From August 2015 to July 2016, she submitted applications for credit on behalf of the restaurant to at least nine lenders, factors and financiers. In support of those applications, she gave the potential lenders La Cremaillere's bank statements that she had modified to change negative balances to positive balances, to remove references to checks returned for insufficient funds and to reduce service fees.

When one lender discovered that Meyzen had changed the bank statements, she created an email account in the name of one of the bank's officers and sent the lender an email in which she pretended to be the bank officer and told the lender that the statements were genuine.

She also falsely represented to the same lender that the second mortgage on the restaurant's property in Banksville had been discharged. She created a false satisfaction of mortgage on which she forged the signature of a representative of the restaurant's second mortgagee, who is a relative by marriage. She filed the false satisfaction of mortgage with the Westchester county clerk, paid the clerk's filing fee, and sent a copy of the filed satisfaction of mortgage to the lender.

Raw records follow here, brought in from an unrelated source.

theorem State.nextRecord_handled {n : CmdName} (s : State) (hn : n.type = .II) : s.Handled n s.nextRecord :=
  ⟨s.nextRecord_frame, s.nextRecord_progresses hn⟩

theorem State.physStep_frame (d : Bool) (s : State) : s.CommandFrame (s.physStep d) := by
  rcases s.physStep_cases d with ⟨_, _, h⟩ | ⟨_, _, h⟩ | ⟨_, h⟩ <;> rw [h] <;> constructor <;> simp

theorem State.trackUpdate_frame (s : State) : s.CommandFrame s.trackUpdate := by
  unfold State.trackUpdate
  split <;> constructor <;> simp

theorem State.idByte_phase (b : Byte) (s : State) :
    (s.idByte b).cmd = s.cmd ∧ (s.idByte b).prog = s.prog ∧ (s.idByte b).pins = s.pins := by simp

/-! Type I. -/

theorem State.restoreStepping_frame (dt : Time) (s : State) :
    s.CommandFrame (s.restoreStepping dt) ∧ (s.restoreStepping dt).prog = s.prog
      ∧ (s.restoreStepping dt).cmd = s.cmd ∧ (s.restoreStepping dt).pins = s.pins := by
  unfold State.restoreStepping
  split
  · exact ⟨.rfl, rfl, rfl, rfl⟩
  · split
    · refine ⟨State.CommandFrame.trans (t := { s with timers.step := 0 }) ?_ (State.physStep_frame _ _), ?_⟩
      · constructor <;> simp
      · simp
    · exact ⟨by constructor <;> simp, rfl, rfl, rfl⟩

theorem State.restorePhase_handled (dt : Time) (s : State) (h : s.cmd.phase = .t1Step) :
    s.Handled .restore (s.restorePhase dt) := by
  obtain ⟨hf, hp, hc, hi⟩ := s.restoreStepping_frame dt
  unfold State.restorePhase
  refine State.Handled.after hf (by rw [hp]) (by rw [hi]) ?_
  dsimp only
  split
  · refine State.Handled.after (t := { s.restoreStepping dt with regs.tr := 0 }) ?_ (by simp) (by simp)
      (State.actionDone_handled _ rfl)
    constructor <;> simp
  · exact ⟨.rfl, .inl ⟨rfl, by rw [hc, h]; rfl, rfl⟩⟩

theorem State.seekStepping_frame (dt : Time) (s : State) :
    s.CommandFrame (s.seekStepping dt) ∧ (s.seekStepping dt).prog = s.prog
      ∧ (s.seekStepping dt).cmd = s.cmd ∧ (s.seekStepping dt).pins.intrq = s.pins.intrq := by
  unfold State.seekStepping
  split
  · exact ⟨.rfl, rfl, rfl, rfl⟩
  · split
    · split
      · refine ⟨State.CommandFrame.trans
          (t := { s with timers.step := 0, pins.direction := true, regs.tr := s.regs.tr + 1 }) ?_
          (State.physStep_frame _ _), ?_⟩
        · constructor <;> simp
        · simp
      · refine ⟨State.CommandFrame.trans
          (t := { s with timers.step := 0, pins.direction := false, regs.tr := s.regs.tr - 1 }) ?_
          (State.physStep_frame _ _), ?_⟩
        · constructor <;> simp
        · simp
    · exact ⟨by constructor <;> simp, rfl, rfl, rfl⟩

theorem State.seekPhase_handled (dt : Time) (s : State) (h : s.cmd.phase = .t1Step) :
    s.Handled .seek (s.seekPhase dt) := by
  obtain ⟨hf, hp, hc, hi⟩ := s.seekStepping_frame dt
  unfold State.seekPhase
  refine State.Handled.after hf (by rw [hp]) hi ?_
  dsimp only
  split
  · exact State.actionDone_handled _ rfl
  · exact ⟨.rfl, .inl ⟨rfl, by rw [hc, h]; rfl, rfl⟩⟩

theorem State.stepOnce_handled {n : CmdName} (dt : Time) (s : State) (hn : n.type = .I)
    (h : s.cmd.phase = .t1Step) : s.Handled n (s.stepOnce dt) := by
  unfold State.stepOnce
  split
  · refine State.Handled.after (t := { s with timers.step := 0 }) (by constructor <;> simp) rfl rfl ?_
    dsimp only
    split
    · exact State.actionDone_handled _ hn
    · exact State.Handled.after ((State.physStep_frame _ _).trans (State.trackUpdate_frame _)) (by simp) (by simp)
        (State.actionDone_handled _ hn)
  · exact ⟨by constructor <;> simp, by simp [State.Progresses, Phase.handles, h, hn]⟩

theorem State.t1StepPhase_handled {n : CmdName} (dt : Time) (s : State) (h : s.cmd.phase = .t1Step)
    (hn : n.type = .I) : s.Handled n (s.t1StepPhase n dt) := by
  cases n
  case restore => exact s.restorePhase_handled dt h
  case seek => exact s.seekPhase_handled dt h
  case step => exact s.stepOnce_handled dt hn h
  case stepIn => exact s.stepOnce_handled dt hn h
  case stepOut => exact s.stepOnce_handled dt hn h
  all_goals cases hn

theorem State.settlePhase_handled {n : CmdName} (dt : Time) (s : State) (h : s.cmd.phase = .t1Settle)
    (hn : n.type = .I) : s.Handled n (s.settlePhase dt) := by
  unfold State.settlePhase
  split <;> exact ⟨by constructor <;> simp, by simp [State.Progresses, Phase.handles, h, hn]⟩

theorem State.verifyGate_handled {n : CmdName} (s : State) (h : s.cmd.phase = .t1WaitHlt)
    (hn : n.type = .I) : s.Handled n s.verifyGate := by
  unfold State.verifyGate
  split <;> exact ⟨by constructor <;> simp, by simp [State.Progresses, Phase.handles, h, hn]⟩

theorem State.verifyPhase_handled {n : CmdName} (e : TickEvents) (s : State) (h : s.cmd.phase = .t1Verify)
    (hn : n.type = .I) : s.Handled n (s.verifyPhase e) := by
  have hp : s.cmd.phase.handles n = true := by simp [h, Phase.handles, hn]
  have hq : (s.idByte e.b).cmd.phase.handles n = true := by simpa using hp
  unfold State.verifyPhase
  dsimp only
  split
  · refine State.Handled.after (s.idByte_frame e.b) (by simp) (by simp) ?_
    split
    · split
      · split
        · exact State.finish_handled _
        · exact State.Handled.after (t := { s.idByte e.b with latched.crcError := true })
            (by constructor <;> simp) rfl rfl (State.searchWindow_handled _ _ hq)
      · exact State.searchWindow_handled _ _ hq
    · exact State.searchWindow_handled _ _ hq
  · exact State.searchWindow_handled _ _ hp

/-! The start and the ID search of Types II and III. -/

theorem State.eDelayPhase_handled {n : CmdName} (dt : Time) (s : State) (h : s.cmd.phase = .xEDelay)
    (hn : n.type = .II ∨ n.type = .III) : s.Handled n (s.eDelayPhase dt) := by
  unfold State.eDelayPhase
  split <;> exact ⟨by constructor <;> simp, by simp [State.Progresses, Phase.handles, h, hn]⟩

theorem State.hltGate_handled {n : CmdName} (s : State) (h : s.cmd.phase = .xWaitHlt)
    (hn : n.type = .II ∨ n.type = .III) : s.Handled n (s.hltGate n) := by
  unfold State.hltGate
  split
  · unfold State.startDataPhase
    cases n
    case restore | seek | step | stepIn | stepOut | forceInterrupt => simp [CmdName.type] at hn
    all_goals exact ⟨by constructor <;> simp [State.setImageOffset_rotPtr],
      by simp [State.Progresses, Phase.handles, CmdName.type]⟩
  · exact ⟨.rfl, .inl ⟨rfl, by simp [h, Phase.handles, hn], rfl⟩⟩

She later denied filing the false satisfaction of mortgage or paying the filing fee when she was interviewed by special agents of the FBI, telling them that she believed a loan broker with whom she had worked in the past, and whom she identified by name, had filed the false satisfaction of mortgage.

Throughout the summer of 2017, Meyzen charged more than $80,000 in food and restaurant supplies to one of the restaurant's customers who had left her credit card number on file at the restaurant. When the customer discovered the charges, Meyzen claimed the charges were a mistake and repeatedly promised to resolve the problem. She gave the customer two checks amounting to $32,000, but the checks bounced.

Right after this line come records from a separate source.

-- ==== Sys2Proof/Tests/Slice0.lean ====
section
/-! SUPPORT. Tests of one step each, and a witness for the hypotheses of every obligation that has some. Expected results
come from the encoding tables of 30_encoding.md and from 95_test_vectors.md; each docstring names its source. -/

open Sys2Proof Sys2Proof.Machine Sys2Proof.Claims

namespace Sys2Proof.Tests

/-! WellFormed: an ill-formed term for each check. -/

/-- Every command is well formed (30_encoding R131): there is no ill-formed command. -/
theorem test_every_command_wf : (Instr.readSector true true true true true).wf = true := rfl

/-- The geometry of M1 (95_test_vectors section 0). -/
def m1Geometry : Geometry := { cyl := 40, sides := 1, spt := 9, slen := 256 }

theorem test_m1_geometry_wf : m1Geometry.wf .mfm = true ∧ m1Geometry.wf .fm = true := by decide
theorem test_no_cylinder_refused : ({ m1Geometry with cyl := 0 } : Geometry).wf .mfm = false := by decide
theorem test_257_cylinders_refused : ({ m1Geometry with cyl := 257 } : Geometry).wf .mfm = false := by decide
theorem test_three_sides_refused : ({ m1Geometry with sides := 3 } : Geometry).wf .mfm = false := by decide
theorem test_no_sector_refused : ({ m1Geometry with spt := 0 } : Geometry).wf .mfm = false := by decide
theorem test_odd_length_refused : ({ m1Geometry with slen := 200 } : Geometry).wf .mfm = false := by decide
theorem test_overfull_track_refused : ({ m1Geometry with spt := 19 } : Geometry).wf .mfm = false := by decide

/-- A one-sector medium. -/
def tiny : Setup :=
  { density := .fm, hltDelay := 45000, geom := { cyl := 1, sides := 1, spt := 1, slen := 128 },
    image := List.replicate 128 0xE5, initialTrack := 0, ready := true }

theorem test_tiny_wf : tiny.mediumWf = true ∧ Config.hltDelayOk tiny.hltDelay = true := by decide +kernel
theorem test_short_image_refused : ({ tiny with image := [] } : Setup).mediumWf = false := by decide +kernel
theorem test_head_off_medium_refused : ({ tiny with initialTrack := 1 } : Setup).mediumWf = false := by
  decide +kernel
theorem test_hlt_delay_range :
    Config.hltDelayOk 44999 = false ∧ Config.hltDelayOk 60001 = false ∧ Config.hltDelayOk 60000 = true := by
  decide +kernel

/-- V7.4, V7.5: 27 and 0 are no tick of MFM; the whole byte time is one. -/
theorem test_tick_range :
    Config.tickOk .mfm 27 = false ∧ Config.tickOk .mfm 0 = false ∧ Config.tickOk .mfm (80 / 3) = true := by
  decide +kernel

/-! Decode: a word of every constructor written from its encoding, field by field (30_encoding R122, R126, R128, R129),
and the encoder's word. -/

/-- 0000 h=1 V=0 rr=11: 0x0B (W12). -/
theorem test_decode_restore : decode 0b00001011 = .restore true false 3 := by decide
/-- 0001 h=1 V=1 rr=11: 0x1F (W12). -/
theorem test_decode_seek : decode 0b00011111 = .seek true true 3 := by decide
/-- 001 u=1 h=0 V=0 rr=10. -/
theorem test_decode_step : decode 0b00110010 = .step true false false 2 := by decide
/-- 010 u=1 h=1 V=0 rr=00: 0x58 (V1). -/
theorem test_decode_stepIn : decode 0b01011000 = .stepIn true true false 0 := by decide
/-- 011 u=0 h=0 V=1 rr=01. -/
theorem test_decode_stepOut : decode 0b01100101 = .stepOut false false true 1 := by decide
/-- 100 m=1 b=1 E=1 U=1 x=0: 0x9E (V1). -/
theorem test_decode_readSector : decode 0b10011110 = .readSector true true true true false := by decide
/-- 101 m=0 b=1 E=0 U=0 a0=1: 0xA9 (V1). -/
theorem test_decode_writeSector : decode 0b10101001 = .writeSector false true false false true := by decide
/-- 1100 x=0 E=1 U=0 x=0: 0xC4 (V1). -/
theorem test_decode_readAddress : decode 0b11000100 = .readAddress false true false false := by decide
/-- 1110 x=0 E=0 U=1 x=0. -/
theorem test_decode_readTrack : decode 0b11100010 = .readTrack false false true false := by decide
/-- 1111 x=1 E=1 U=1 x=1: 0xFF (V1). -/
theorem test_decode_writeTrack : decode 0b11111111 = .writeTrack true true true true := by decide
/-- 1101 I3=0 I2=1 I1=0 I0=0: 0xD4 (V1). -/
theorem test_decode_forceInterrupt : decode 0b11010100 = .forceInterrupt 0b0100 := by decide
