/-- Settles O38: no register stands at a reserved offset, the reserved fields read 0 bit by bit, and the written word is
used only through its masked bits. -/
theorem reservedReadsZeroIgnoresWrites : Obligations.ReservedReadsZeroIgnoresWrites := by
  refine ⟨fun s a v hlo hhi => ?_, readReg_reserved_eq_zero, fun s v => ⟨?_, ?_, fun r hr => ?_⟩⟩
  · rw [readOffset, writeOffset, regAt_reserved hlo hhi]
    exact ⟨rfl, rfl⟩
  · have hw (x : Word) : writeOffset 0x000 x s = writeReg .ctrl x s := writeOffset_offsetOf .ctrl x s
    rw [hw, hw, writeReg, writeReg, Ctrl.ofWord_mask]
  · have hw (x : Word) : writeOffset 0x004 x s = writeReg .status x s := writeOffset_offsetOf .status x s
    rw [hw, hw, writeReg, writeReg, Status.clearBy_mask]
  · have hro : ∀ r ∈ [Reg.keyLen, .decAcc, .offset, .code31, .params], r ∉ writableRegs := by decide
    rw [writeOffset_offsetOf, writeReg_readOnly (hro r hr)]

/-- On the host's turn the step is the statement at its position (00 R12, 30 R86). -/
theorem step_of_hostStmt {s : State} {st : HostStmt} (hturn : s.blockTurn = false) (hst : s.hostStmt = some st) :
    step s = runStmt st s.hostTick := by
  rw [step, stepAgents, if_neg (by simp [hturn]), hostStep, hst]

/-- An access to the window that is not an aligned 32-bit one is unsupported (20 R61). -/
theorem target_unsupported {p : Params} {acc : Access} (hlo : p.base ≤ acc.addr) (hhi : acc.addr < p.base + 0x200)
    (hbad : acc.width ≠ .w32 ∨ (acc.addr - p.base) % 4 ≠ 0) : acc.target p = .unsupported := by
  rw [Access.target, if_neg (by omega), if_neg (not_and_or.2 hbad)]

/-- An unsupported access faults, naming itself, whatever it was for (20 R61). -/
theorem withAccess_unsupported {acc : Access} {s : State} (h : acc.target s.params = .unsupported)
    (k : Nat → Host.Outcome State Fault Refusal) : withAccess acc s k = .fault (.busAccessUnsupported acc) := by
  rw [withAccess, h]

/-- An aligned 32-bit access is sent on with its offset (20 R60). -/
theorem withAccess_aligned {a : Nat} (ha : a < 0x200) (h4 : a % 4 = 0) (s : State)
    (k : Nat → Host.Outcome State Fault Refusal) :
    withAccess { addr := s.params.base + a, width := .w32 } s k = k a := by
  rw [withAccess, target_aligned s.params ha h4]

/-- Settles O40: a write and a read both meet the check of the access before anything else. -/
theorem unsupportedAccessFaults : Obligations.UnsupportedAccessFaults := by
  intro s acc v t hturn hst hlo hhi hbad
  have hfault := withAccess_unsupported (s := s.hostTick) (target_unsupported hlo hhi hbad)
  rcases hst with hwr | hrd
  · exact (step_of_hostStmt hturn hwr).trans (hfault _)
  · exact (step_of_hostStmt hturn hrd).trans (hfault _)

/-- A host's passing to its next statement shows in no register. -/
theorem readOffset_hostTick (s : State) (a : Nat) : readOffset s.hostTick a = readOffset s a := rfl

/-- Settles O41, by the host's variables after an assignment. -/
theorem hostReadHasNoSideEffect : Obligations.HostReadHasNoSideEffect := by
  intro s a t hturn ha h4 hst
  refine ⟨s.hostTick.assign t (readOffset s a), ?_, getVariable_set_same s.host.vars t _,
    fun x hx => getVariable_set_other s.host.vars _ hx, rfl⟩
  rw [step_of_hostStmt hturn hst, ← readOffset_hostTick]
  exact withAccess_aligned ha h4 s.hostTick _

/-- A write, SOFT_RESET included, leaves the host as it is (30 R86). -/
theorem WriteEffect.host {a : Nat} {v : Word} {s t : State} (he : WriteEffect a v s t) : t.host = s.host := by
  cases he <;> rfl

/-- Settles O42: the write answers a next state, and no effect of a write touches the host. -/
theorem hostWriteAppliesTheRegisterWrite : Obligations.HostWriteAppliesTheRegisterWrite := by
  intro s a v hturn ha h4 hst
  obtain ⟨u, hu⟩ := writeOffset_next a v s.hostTick
  refine ⟨u, ?_, hu, (writeOffset_effect hu).host⟩
  rw [step_of_hostStmt hturn hst, ← hu]
  exact withAccess_aligned ha h4 s.hostTick _

end Sys2Proof.Machine
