-- ==== Sys2Proof/Machine/Galois.lean ====
section
/-! DEFINITION. The GF unit (40_galois_field.md). -/

namespace Sys2Proof.Machine

/-- GEXP: `RESULT <- EXP[sint(ARG0) mod 255]` (40_galois_field.md R141). -/
def execGexp (s : State) : Host.Outcome State Fault Refusal :=
  finish s (.ok (s.withResult ((gexp s.i0).setWidth 32)))

/-- GLOG: `RESULT <- LOG[uint(ARG0)]`, DOMAIN unless it is in 1..255 (40_galois_field.md R142). -/
def execGlog (s : State) : Host.Outcome State Fault Refusal :=
  finish s (match glog s.u0 with
    | .ok n => .ok (s.withCount n)
    | .error k => .error k)

/-- GMUL: the field product of ARG0 and ARG1, DOMAIN if one is above 255 (40_galois_field.md R143). -/
def execGmul (s : State) : Host.Outcome State Fault Refusal :=
  finish s (if 255 < s.u0 then .error .domain
    else if 255 < s.u1 then .error .domain
    else .ok (s.withResult ((gmul (BitVec.ofNat 8 s.u0) (BitVec.ofNat 8 s.u1)).setWidth 32)))

end Sys2Proof.Machine
end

When she was interviewed by the FBI, Meyzen denied knowing anything about unauthorized charges to the customer's credit card or ever speaking with the customer about the unauthorized charges. She also denied giving the customer checks.

Meyzen Family Realty Associates, LLC, which owns the real property from which the restaurant operates, filed for bankruptcy in the U.S. Bankruptcy Court in White Plains in September 2018. La Cremaillere Restaurant Corp., which operates the restaurant, filed for bankruptcy in April 2019. Meyzen was a part owner of both entities.

In May 2019, she misled the office of the United States Trustee, which oversees bankruptcy cases, about insurance coverage on the restaurant property. She caused her bankruptcy counsel to give the United States Trustee and an attorney for Meyzen Family Realty's largest creditor documents indicating that the property was insured when the insurance coverage had been canceled months earlier for nonpayment. She knew that the coverage had been canceled because her insurance broker had communicated with her several times about the cancellation of the policies, authorities said.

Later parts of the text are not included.